【完結】私、実はサレ妻でした。


 夫のその表情からは反省の色が見えているのか、私には分からなかった。

「あなた……どうして浮気なんてしたの? どうして……。私、あなたに何かした? 私は一生懸命あなたに尽してきたつもりだったのに……。私の何がイケなかったの?」

 と夫に問い詰めるが、夫は何も言ってくれそうになかった。

「……黙ってないで何か答えなさいよ!?」

 私は怒りからか、夫の胸ぐらを掴んで問い詰めていた。

「実乃梨……君は何も悪くない……。悪くないんだ……」

「はあ?悪くないなら、何でなのよ!」

 私が悪くないというのなら、何で……。

「……最初は円香の方から、俺に声をかけたきたんだ」

 夫はゆっくりと、口を開き始めた。

「円香があのカフェで働いてることは、俺も前から知ってたし、カフェで前から何回か話したこともあった。

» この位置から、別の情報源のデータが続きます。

-- ==== Sys2Proof/Machine/Operands.lean ====
section
/-! DEFINITION. Tensor operands: the descriptor (R77), its extents (R92), its placement checks (R83), reading a tensor as values (R96, R101)
and writing one with or without block shifts (R97-R100). -/
namespace Sys2Proof.Machine

/-- A tensor descriptor (R77). -/
structure Desc where
  base : Nat
  scaleBase : Nat
  fmtCode : Nat
  scaleMode : Nat
  scaleAxis : Nat
  rank : Nat
  dynDim : Nat
  bucketIndex : Nat
  sizes : List Nat
  /-- Byte distances of dimensions 1, 2 and 3. -/
  strides : List Nat
  bucketAddr : Nat
  deriving DecidableEq, Repr

def parseDesc (b : List Byte) : Desc :=
  { base := rdN b 0 6, scaleBase := rdN b 8 6, fmtCode := rdN b 0x10 1,
    scaleMode := fld (rdN b 0x11 1) 2 0, scaleAxis := fld (rdN b 0x11 1) 4 3,
    rank := fld (rdN b 0x12 1) 2 0, dynDim := fld (rdN b 0x12 1) 5 3, bucketIndex := fld (rdN b 0x13 1) 3 0,
    sizes := [rdN b 0x14 4, rdN b 0x18 4, rdN b 0x1C 4, rdN b 0x20 4],
    strides := [rdN b 0x24 6, rdN b 0x2C 6, rdN b 0x34 6], bucketAddr := rdN b 0x3A 6 }

/-- Whether a structure lies wholly inside a job's argument block (R78). -/
def Job.inArgs (j : Job) (a n : Nat) : Bool := decide (j.argsAddr ≤ a) && decide (a + n ≤ j.argsAddr + j.argsLen)

/-- The bytes of a structure: as they were read at placement where they were, else as memory holds them (R78). -/
def State.structAt (s : State) (seen : List (Nat × List Byte)) (a n : Nat) : List Byte :=
  match seen.find? (fun x => x.1 == a && x.2.length == n) with
  | some x => x.2
  | none => s.bytesAt a n

/-- The bytes of a tensor descriptor: from the copy of the argument block when it lies inside (R78). -/
def descBytes (s : State) (j : Job) (seen : List (Nat × List Byte)) (a : Nat) : List Byte :=
  if j.inArgs a 64 then (j.args.drop (a - j.argsAddr)).take 64 else s.structAt seen a 64

/-- A descriptor with its extents known: the actual extent of a dynamic dimension comes from the bucket record (R92). -/
structure Operand where
  d : Desc
  addr : Nat
  fmt : Fmt
  /-- Actual extents; 1 beyond the rank. -/
  ext : List Nat
  /-- SIZE fields as extents, for the scale array (R99). -/
  lim : List Nat
  /-- Byte distances, 0 beyond the rank. -/
  str : List Nat
  /-- Check 11 fails (R83). -/
  dynBad : Bool
  deriving DecidableEq, Repr

/-- An operand from its descriptor and bucket record; `seen` holds what the stroke's sequencer read at placement (R78, R92). -/
def State.operandSeen (s : State) (j : Job) (seen : List (Nat × List Byte)) (a : Nat) : Operand :=
  let d := parseDesc (descBytes s j seen a)
  let rec8 := s.structAt seen d.bucketAddr 8
  let actual := rdN rec8 0 4
  let idx := fld (rdN rec8 4 1) 3 0
  let lim := (List.range 4).map (fun k => if k < d.rank then d.sizes.getD k 1 else 1)
  let ext := if d.dynDim = 0 then lim else lim.set (d.dynDim - 1) actual
  { d := d, addr := a, fmt := (Fmt.ofCode d.fmtCode).getD .int8, ext := ext, lim := lim,
    str := (List.range 3).map (fun k => if k + 1 < d.rank then d.strides.getD k 0 else 0),
    dynBad := d.dynDim != 0 && (idx != d.bucketIndex || decide (lim.getD (d.dynDim - 1) 1 < actual)) }

/-- An operand as memory describes it now. -/
def State.operand (s : State) (j : Job) (a : Nat) : Operand := s.operandSeen j [] a

def Operand.e (o : Operand) (k : Nat) : Nat := o.ext.getD k 1
def Operand.st (o : Operand) (k : Nat) : Nat := o.str.getD k 0
def Operand.count (o : Operand) : Nat := o.e 0 * o.e 1 * o.e 2 * o.e 3

/-- Bytes of a row of dimension 0. -/
def Operand.rowBytes (o : Operand) : Nat := cdiv (o.e 0 * o.fmt.bits) 8

/-- The range from BASE to the last byte of the last element (R83 check 9); empty when an extent is 0. -/
def Operand.span (o : Operand) : Nat × Nat :=
  if o.count = 0 then (o.d.base, 0)
  else (o.d.base, (o.e 1 - 1) * o.st 0 + (o.e 2 - 1) * o.st 1 + (o.e 3 - 1) * o.st 2 + o.rowBytes)

/-- Blocks along the axis of the scale array, and its extents (R99). -/
def Operand.blockLen (o : Operand) : Nat :=
  match o.d.scaleMode with
  | 1 => 32
  | 2 => 128
  | _ => Max.max 1 (o.lim.getD o.d.scaleAxis 1)

def Operand.scaleExt (o : Operand) : List Nat := o.lim.set o.d.scaleAxis (cdiv (o.lim.getD o.d.scaleAxis 1) o.blockLen)

/-- Offset of the shift of an element in the scale array (R99). -/
def Operand.scaleOff (o : Operand) (i : List Nat) : Nat :=
  if o.d.scaleMode = 4 then 0
  else
    let x := o.scaleExt
    let j := i.set o.d.scaleAxis (i.getD o.d.scaleAxis 0 / o.blockLen)
    j.getD 0 0 + x.getD 0 1 * (j.getD 1 0 + x.getD 1 1 * (j.getD 2 0 + x.getD 2 1 * j.getD 3 0))

/-- The bytes of the scale array, from SCALE_BASE to the last shift byte (R99). -/
def Operand.scaleSpan (o : Operand) : Nat × Nat :=
  if o.d.scaleMode = 0 then (o.d.scaleBase, 0)
  else if o.d.scaleMode = 4 then (o.d.scaleBase, 1)
  else (o.d.scaleBase, o.scaleExt.foldl (· * ·) 1)

/-- The extents of the shifts that lie within the actual extents: those of blocks wholly beyond them are neither read nor written (R99). -/
def Operand.scaleUsed (o : Operand) : List Nat := o.ext.set o.d.scaleAxis (cdiv (o.ext.getD o.d.scaleAxis 1) o.blockLen)

/-- Every index (i0, i1, i2, i3) of the extents, dimension 0 fastest. -/
def indices (ext : List Nat) : List (List Nat) :=
  (List.range (ext.getD 3 1)).flatMap (fun i3 => (List.range (ext.getD 2 1)).flatMap (fun i2 =>
    (List.range (ext.getD 1 1)).flatMap (fun i1 => (List.range (ext.getD 0 1)).map (fun i0 => [i0, i1, i2, i3]))))

/-- The shift bytes within the actual extents, as ranges (R99). -/
def Operand.scaleRows (o : Operand) : List (Nat × Nat) :=
  if o.d.scaleMode = 0 ∨ o.count = 0 then []
  else if o.d.scaleMode = 4 then [(o.d.scaleBase, 1)]
  else
    let x := o.scaleExt
    (indices (o.scaleUsed.set 0 1)).map (fun i =>
      (o.d.scaleBase + x.getD 0 1 * (i.getD 1 0 + x.getD 1 1 * (i.getD 2 0 + x.getD 2 1 * i.getD 3 0)), o.scaleUsed.getD 0 1))

/-- The start of the row of dimension 0 that an index lies in. -/
def Operand.rowAddr (o : Operand) (i : List Nat) : Nat :=
  o.d.base + i.getD 1 0 * o.st 0 + i.getD 2 0 * o.st 1 + i.getD 3 0 * o.st 2

/-- The bits of one element (R63, R77). -/
def Operand.code (o : Operand) (s : State) (i : List Nat) : Nat :=
  let r := o.rowAddr i
  let k := i.getD 0 0
  match o.fmt with
  | .int4 => let b := s.numAt (r + k / 2) 1; if k % 2 = 0 then b % 16 else b / 16
  | f => s.numAt (r + k * f.bytes) f.bytes

/-- The shift of an element's block. -/
def Operand.shift (o : Operand) (s : State) (i : List Nat) : Int :=
  if o.d.scaleMode = 0 then 0 else toSigned 8 (s.numAt (o.d.scaleBase + o.scaleOff i) 1)

/-- The value of an element as a unit other than the array reads it, in FP32 (R96, R101). -/
def Operand.value (o : Operand) (s : State) (i : List Nat) : FVal :=
  if o.d.scaleMode = 0 then decodeElem o.fmt (o.code s i) else codeValue o.fmt (o.code s i) (o.shift s i)

/-- A tensor of values, dimension 0 fastest. -/
structure Tensor where
  ext : List Nat
  vals : List FVal
  deriving DecidableEq, Repr

def Tensor.e (t : Tensor) (k : Nat) : Nat := t.ext.getD k 1
def linear (ext i : List Nat) : Nat :=
  i.getD 0 0 + ext.getD 0 1 * (i.getD 1 0 + ext.getD 1 1 * (i.getD 2 0 + ext.getD 2 1 * i.getD 3 0))
def Tensor.at (t : Tensor) (i : List Nat) : FVal := t.vals.getD (linear t.ext i) .zero

/-- An element with broadcast: an extent of 1 uses index 0 (R79, R106). -/
def Tensor.bcast (t : Tensor) (i : List Nat) : FVal :=
  t.at ((List.range 4).map (fun k => if t.e k = 1 then 0 else i.getD k 0))

def Operand.tensor (o : Operand) (s : State) : Tensor := { ext := o.ext, vals := (indices o.ext).map (o.value s) }

/-- A tensor given by a function of the index. -/
def Tensor.build (ext : List Nat) (f : List Nat → FVal) : Tensor := { ext := ext, vals := (indices ext).map f }

/-! ## Writing (R97-R100, R89) -/

/-- The bytes of one row of codes; in an INT4 row of odd extent the unused nibble keeps what it held (R77). -/
def packRow (f : Fmt) (codes : List Nat) (oldLast : Nat) : List Byte :=
  match f with
  | .int4 =>
    (List.range (cdiv codes.length 2)).map (fun k =>
      let lo := codes.getD (2 * k) 0
      let hi := if 2 * k + 1 < codes.length then codes.getD (2 * k + 1) 0 else oldLast / 16
      BitVec.ofNat 8 (lo % 16 + hi * 16))
  | _ => (codes.map (leBytes f.bytes)).flatten

/-- What writing a tensor comes to: the writes, the elements that saturated and the NaNs that became integers. -/
structure TensorOut where
  writes : List (Nat × List Byte) := []
  sat : Nat := 0
  nan : Nat := 0

/-- The rows of a tensor of codes at their addresses. -/
def Operand.rows (o : Operand) (s : State) (codes : List Nat) : List (Nat × List Byte) :=
  let w := o.e 0
  if o.count = 0 then []
  else (indices (o.ext.set 0 1)).mapIdx (fun r i =>
    let a := o.rowAddr i
    (a, packRow o.fmt ((codes.drop (r * w)).take w) (s.numAt (a + o.rowBytes - 1) 1)))

/-- Writes values without block shifts (R97). -/
def Operand.writePlain (o : Operand) (s : State) (vals : List FVal) : TensorOut :=
  let c := vals.map (convert o.fmt)
  { writes := o.rows s (c.map (·.bits)), sat := (c.filter (·.sat)).length, nan := (c.filter (·.nanInt)).length }

/-- The block number of every index, and the shifts of the blocks: the first pass of R100. -/
def Operand.shiftsOf (o : Operand) (t : Tensor) : Tab Int :=
  let idx := indices o.ext
  let offs := (idx.map o.scaleOff).dedup
  offs.foldl (fun tab k => Tab.put (-1000) tab k
    (blockShift o.fmt ((idx.filter (fun i => o.scaleOff i == k)).map t.at))) []

/-- Writes values with block shifts, in two passes over each block (R100). -/
def Operand.writeScaled (o : Operand) (s : State) (t : Tensor) : TensorOut :=
  let sh := o.shiftsOf t
  let c := (indices o.ext).map (fun i => convertCode o.fmt ((t.at i).scale (-(Tab.get 0 sh (o.scaleOff i)))))
  { writes := o.rows s (c.map (·.bits)) ++ sh.map (fun e => (o.d.scaleBase + e.1, [BitVec.ofNat 8 (ofSigned 8 e.2)])),
    sat := (c.filter (·.sat)).length, nan := (c.filter (·.nanInt)).length }

/-- Writes a tensor of values as its descriptor says. -/
def Operand.write (o : Operand) (s : State) (t : Tensor) : TensorOut :=
  if o.d.scaleMode = 0 then o.writePlain s t.vals else o.writeScaled s t

/-- The runs of `q` columns of dimension 0 that hold a selected element, each with its place in the list of codes: start index, position and length. -/
def Operand.runs (o : Operand) (q : Nat) (keep : List Nat → Bool) : List (List Nat × Nat × Nat) :=
  let w := o.e 0
  ((indices (o.ext.set 0 1)).mapIdx (fun r i => ((List.range (cdiv w q)).filter (fun c => keep (i.set 0 (q * c)))).map (fun c =>
    (i.set 0 (q * c), r * w + q * c, min q (w - q * c))))).flatten

/-- Writes the elements that `keep` selects, whole runs of `q` columns of dimension 0 at a time; no block of shifts crosses a run, and an INT4 run starts on a byte (R89, R102). -/
def Operand.writeSome (o : Operand) (s : State) (t : Tensor) (q : Nat) (keep : List Nat → Bool) : TensorOut :=
  let sh := if o.d.scaleMode = 0 then [] else o.shiftsOf t
  let el := (List.zip (indices o.ext) t.vals).map (fun x =>
    (x.1, if o.d.scaleMode = 0 then convert o.fmt x.2 else convertCode o.fmt (x.2.scale (-(Tab.get 0 sh (o.scaleOff x.1))))))
  let kept := el.filter (fun x => keep x.1)
  let offs := (kept.map (fun x => o.scaleOff x.1)).dedup
  { writes := (o.runs q keep).map (fun r =>
        let a := o.rowAddr r.1 + r.1.getD 0 0 * o.fmt.bits / 8
        (a, packRow o.fmt (((el.drop r.2.1).take r.2.2).map (fun x => x.2.bits)) (s.numAt (a + cdiv (r.2.2 * o.fmt.bits) 8 - 1) 1))) ++
      (sh.filter (fun e => offs.contains e.1)).map (fun e => (o.d.scaleBase + e.1, [BitVec.ofNat 8 (ofSigned 8 e.2)])),
    sat := (kept.filter (fun x => x.2.sat)).length, nan := (kept.filter (fun x => x.2.nanInt)).length }

/-! ## Placement checks (R83) -/

/-- The least number of a list of failing checks. -/
def lowest (l : List (Option Nat)) : Option Nat :=
  l.foldl (fun m x => match m, x with | some a, some b => some (min a b) | none, x => x | m, none => m) none

def failIf (b : Bool) (n : Nat) : Option Nat := if b then some n else none

/-- Check 1 of R83. -/
def Operand.bad1 (o : Operand) : Bool :=
  o.d.rank == 0 || decide (4 < o.d.rank) || (Fmt.ofCode o.d.fmtCode).isNone || decide (4 < o.d.scaleMode) || decide (o.d.rank < o.d.dynDim) ||
  (List.range o.d.rank).any (fun k => o.d.sizes.getD k 0 == 0 && o.d.dynDim != k + 1)

/-- Check 2 of R83, for one tensor. -/
def Operand.bad2 (o : Operand) : Bool :=
  o.d.base % o.fmt.bytes != 0 || o.str.any (fun x => x % o.fmt.bytes != 0)

/-- A range lies wholly in GDDR6 or plate scratch of a partition (R83 check 3). -/
def State.placeOk (s : State) (p a n : Nat) : Bool :=
  match s.judge p false a n with
  | .refused _ => false
  | _ => true

/-- Ranges wholly in GDDR6 or plate scratch of the partition; outputs meet no other range of the stroke. -/
def badRanges (s : State) (p : Nat) (outs ins : List (Nat × Nat)) : Bool :=
  (outs ++ ins).any (fun r => !s.placeOk p r.1 r.2) ||
  (List.range outs.length).any (fun k =>
    let o := outs.getD k (0, 0)
    (outs.drop (k + 1) ++ ins).any (fun r => overlaps o.1 o.2 r.1 r.2))

/-- Check 3 of R83, for one tensor and its scale array. -/
def Operand.bad3 (o : Operand) (s : State) (p : Nat) : Bool :=
  !s.placeOk p o.span.1 o.span.2 || !s.placeOk p o.scaleSpan.1 o.scaleSpan.2

/-- Check 10 of R83: a zero stride on a dimension of extent above 1. -/
def Operand.bad10 (o : Operand) : Bool := (List.range 3).any (fun k => k + 1 < o.d.rank && decide (1 < o.e (k + 1)) && o.st k == 0)

/-- Block shifts in a format that carries none (R98). -/
def Operand.badScale (o : Operand) : Bool :=
  o.d.scaleMode != 0 && !(o.fmt == .int8 || o.fmt == .int4 || o.fmt == .e4m3 || o.fmt == .e5m2)

/-- Checks 1-3 and 11 of R83 on a descriptor, and check 10 where `strided` holds; checks 3 and 10 are not judged where check 11 fails on any descriptor of the stroke, `dyn` (R402). -/
def Operand.checks (o : Operand) (s : State) (p : Nat) (strided dyn : Bool) : Option Nat :=
  lowest [failIf o.bad1 1, failIf o.bad2 2, failIf (!dyn && o.bad3 s p) 3, failIf (!dyn && strided && o.bad10) 10, failIf o.dynBad 11]

/-- Two tensors' address ranges meet. -/
def Operand.meets (a b : Operand) : Bool := overlaps a.span.1 a.span.2 b.span.1 b.span.2

/-- Two tensors meet, in their elements or in their shifts (R103, R158). -/
def Operand.meetsScaled (a b : Operand) : Bool :=
  [a.span, a.scaleSpan].any (fun x => [b.span, b.scaleSpan].any (fun y => overlaps x.1 x.2 y.1 y.2))

/-- Two descriptors name the same tensor: same BASE, strides and FORMAT (R106). -/
def Operand.coincides (a b : Operand) : Bool :=
  a.d.base == b.d.base && a.str == b.str && a.d.fmtCode == b.d.fmtCode && a.ext == b.ext

/-- The rows of a tensor, as ranges. -/
def Operand.rowSpans (o : Operand) : List (Nat × Nat) :=
  if o.count = 0 then [] else (indices (o.ext.set 0 1)).map (fun i => (o.rowAddr i, o.rowBytes))

/-- The ranges a unit reads for a tensor: descriptor, bucket record, elements and shifts. -/
def Operand.readRanges (o : Operand) (j : Job) : List (Nat × Nat) :=
  (if j.inArgs o.addr 64 then [] else [(o.addr, 64)]) ++ (if o.d.dynDim = 0 then [] else [(o.d.bucketAddr, 8)]) ++ o.rowSpans ++ o.scaleRows

/-- The ranges read to learn a destination. -/
def Operand.descRanges (o : Operand) (j : Job) : List (Nat × Nat) :=
  (if j.inArgs o.addr 64 then [] else [(o.addr, 64)]) ++ (if o.d.dynDim = 0 then [] else [(o.d.bucketAddr, 8)])

end Sys2Proof.Machine
end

……円香は彼氏にフラレて落ち込んでると言っていた。 そしたら突然、円香が俺に慰めてほしいって言ってきたんだ……」

 はあ? 慰めてほしい……?
 何言ってんの……?

「俺は最初断ったんだ。けど、円香が一晩だけでいいからそばにいてほしいって、俺に頼み込んできて……」

「……それで浮気したってこと?」 

 そういうことなの……?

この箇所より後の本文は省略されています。